/-- CALENDAR (R38): a count outside 1 to 64, a list of another length or an unknown mark is BAD_MESSAGE, whose CONFIRM
carries no fields (the model's reading, notes/assumptions/24.md); otherwise each day inside the window takes its mark,
the others are clipped, and the CONFIRM counts both. Nothing else changes. -/
def Obligations.CalendarSetsTheDaysInsideTheWindow : Prop :=
  ∀ (s : State) (op : Op) (x : Crossing) first count values, Performs s op x (.calendar first count values) →
    1 ≤ op.reservation →
    ∃ t, exec (.calendar x) s = .next t ∧ t.patrons = s.patrons ∧ t.loans = s.loans ∧ t.titles = s.titles ∧
      t.pool = s.pool ∧ t.schedule = s.schedule ∧ t.sweep = s.sweep ∧ t.tags = s.tags ∧ t.tagLine = s.tagLine ∧
      t.calendar.closeDay = s.calendar.closeDay ∧
      (count = 0 ∨ 64 < count ∨ values.length ≠ count ∨ (∃ v ∈ values, 1 < v) →
        t.calendar = s.calendar ∧ Confirms s t 7 .badMessage []) ∧
      (1 ≤ count → count ≤ 64 → values.length = count → (∀ v ∈ values, v ≤ 1) →
        (∀ k, Tbl.lookup t.calendar.marks k =
          if first ≤ k ∧ k < first + count ∧ s.calendar.inWindow k = true then
            (if values[k - first]? = some 0 then some .open_ else some .closed)
          else Tbl.lookup s.calendar.marks k) ∧
        (let set := ((List.range count).filter fun i => s.calendar.inWindow (first + i)).length
         let status : Status := if set = count then .ok else .clipped
         Confirms s t 7 status [⟨1, set⟩, ⟨1, count - set⟩] ∧
         (x.claims = [] →
          t.link.outbound = s.link.outbound ++ [.confirm s.headSeq 7 status [⟨1, set⟩, ⟨1, count - set⟩]])))

/-! ## Schedule -/

/-- SCHEDULE (R47, R48, R50, R51): every value is brought into its range, the whole set is stored in its target, no
other set and no other table changes, and the CONFIRM carries the clamped count and the set as stored. A target kind that
does not exist, a class or category above 7, a GLOBAL number other than 0 and a wrong count of values are BAD_MESSAGE and
change no set; that this CONFIRM carries no fields is the model's reading (notes/assumptions/24.md). -/
def Obligations.ScheduleStoresTheSetInRange : Prop :=
  ∀ (s : State) (op : Op) (x : Crossing) target number values stored,
    Performs s op x (.schedule target number values) → 1 ≤ op.reservation →
    (∃ t, exec (.schedule x) s = .next t ∧ t.patrons = s.patrons ∧ t.loans = s.loans ∧ t.titles = s.titles ∧
      t.pool = s.pool ∧ t.calendar = s.calendar ∧ t.sweep = s.sweep ∧ t.tags = s.tags ∧ t.tagLine = s.tagLine ∧
      (let clamped := ((stored.zip values).filter fun e => e.1 != e.2).length
       let confirmed :=
         Confirms s t 8 (if clamped = 0 then .ok else .clamped) (⟨1, clamped⟩ :: stored.map fun v => ⟨4, v⟩)
       (∀ (n : Fin 8) a b c d e f g, target = 0 → number = n.val → values = [a, b, c, d, e, f, g] →
          stored = [min a 500, min b 7, min c 50000, max 1 (min d 90), min e 15, min f 30, min g 15] →
          t.schedule.classes.get n =
              ⟨min a 500, min b 7, min c 50000, max 1 (min d 90), min e 15, min f 30, min g 15⟩ ∧
            (∀ k, k ≠ n → t.schedule.classes.get k = s.schedule.classes.get k) ∧
            t.schedule.categories = s.schedule.categories ∧ t.schedule.globals = s.schedule.globals ∧ confirmed) ∧
       (∀ (n : Fin 8) a b c, target = 1 → number = n.val → values = [a, b, c] →
          stored = [min a 200, min b 999999, min c 32] →
          t.schedule.categories.get n = ⟨min a 200, min b 999999, min c 32⟩ ∧
            (∀ k, k ≠ n → t.schedule.categories.get k = s.schedule.categories.get k) ∧
            t.schedule.classes = s.schedule.classes ∧ t.schedule.globals = s.schedule.globals ∧ confirmed) ∧
       (∀ a b, target = 2 → number = 0 → values = [a, b] → stored = [max 1 (min a 14), max 5 (min b 60)] →
          t.schedule.globals = ⟨max 1 (min a 14), max 5 (min b 60)⟩ ∧
            t.schedule.classes = s.schedule.classes ∧ t.schedule.categories = s.schedule.categories ∧ confirmed) ∧
       (2 < target ∨ (target < 2 ∧ 7 < number) ∨ (target = 2 ∧ number ≠ 0) ∨
          values.length ≠ (if target = 0 then 7 else if target = 1 then 3 else 2) →
          t.schedule = s.schedule ∧ Confirms s t 8 .badMessage [])))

☆ ☆ ☆ ☆ ☆ ☆ ☆

Transcribe the line that contains "(2 < target" exactly, then each line after it through the end of the material. Nothing else belongs in the output.

       (2 < target ∨ (target < 2 ∧ 7 < number) ∨ (target = 2 ∧ number ≠ 0) ∨
          values.length ≠ (if target = 0 then 7 else if target = 1 then 3 else 2) →
          t.schedule = s.schedule ∧ Confirms s t 8 .badMessage [])))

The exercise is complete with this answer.